/-- A waiting fault belongs to a context. -/
def State.faultIn (s : State) (c : Nat) (w : Waiter) : Bool :=
  match w with
  | .instr t _ => s.troupeIn c t
  | .copy n => s.copyIn c n
  | .ovld n => s.ovlLoads.any fun l => l.id = n && l.ctx = c

/-- A slot without the code of a context. -/
def OvlSlot.without (x : OvlSlot) (c : Nat) : OvlSlot :=
  match x.tag with
  | some (d, _) => if d = c then { OvlSlot.empty with filling := x.filling } else x
  | none => x

/-- Every overlay of a context is absent from a core (R70), and from its loop buffers (R71). -/
def Core.dropOverlays (x : Core) (c : Nat) : Core :=
  { x with
    slots := x.slots.map fun k => k.without c
    loops := x.loops.filter fun b => match (x.slots.getD b.2.slot OvlSlot.empty).tag with
      | some (d, _) => d ≠ c
      | none => true }

/-- A core without anything of a context: its positions, overlays, locks, matrix work and cue actions. A context in the wings takes the
stage that becomes free. -/
def Core.without (x : Core) (now c : Nat) (fills : List Nat) : Core :=
  let wings := x.wings.filter (· ≠ c)
  let free := x.onStage = some c
  let y := (if free then x.stage now wings.head? else x).dropOverlays c
  { y with
    stints := y.stints.del c
    wings := if free then wings.tail else wings
    locks := x.locks.filter fun e => e.2.ctx ≠ c
    mats := x.mats.filter fun m => (fills.contains m.ens) = false
    acts := x.acts.filter fun a => a.ctx ≠ c }

/-- The slots that a load was filling stand empty again. -/
def State.dropFills (s : State) (ls : List OvlLoad) : State :=
  ls.foldl (fun s l => match l.slot with
    | some k => s.modCore l.core fun x => x.modSlot k fun _ => OvlSlot.empty
    | none => s) s

/-- Nothing of a context runs or waits any more: no troupe, copy, wait, fault or launch of it is left, and its blocks are free. -/
def State.clear (s : State) (c : Nat) : State :=
  let es := (s.ensembles.filter fun p => p.2.ctx = c).map (·.1)
  let id := (s.ctx c).ctxid.toNat
  let s1 := (s.dropFills (s.ovlLoads.filter fun l => l.ctx = c)).freeBlocks c (s.ctx c).blocks
  { s1 with
    troupes := s.troupes.filter fun p => !s.ensIn c p.2.ens
    ensembles := s.ensembles.filter fun p => p.2.ctx ≠ c
    ovlLoads := s.ovlLoads.filter fun l => l.ctx ≠ c
    copies := s.copies.filter fun p => !s.ensIn c p.2.ens
    acqWaits := s.acqWaits.filter fun a => !s.troupeIn c a.tid
    cacheActs := s.cacheActs.filter fun a => !s.troupeIn c a.tid
    shoots := s.shoots.filter fun a => !s.troupeIn c a.tid
    requests := s.requests.filter fun a => !s.troupeIn c a.tid
    faultWaits := s.faultWaits.filter fun f => !s.faultIn c f.waiter
    dies := s.dies.map fun d => (d.1, { d.2 with groups := d.2.groups.filter fun g => g.ctxid ≠ id })
    cores := s1.cores.map fun k => (k.1, k.2.without s.now c es)
    launches := s.launches.filter fun l => l.2.ctx ≠ c
    prods := s.prods.filter fun p => match s.launches.find? p.2.launch with
      | some l => l.ctx ≠ c
      | none => true
    cutting := s.cutting.del c }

----

Which lines above contain the word "State"? Copy each one.

* Response to this exercise
def State.faultIn (s : State) (c : Nat) (w : Waiter) : Bool :=
def State.dropFills (s : State) (ls : List OvlLoad) : State :=
def State.clear (s : State) (c : Nat) : State :=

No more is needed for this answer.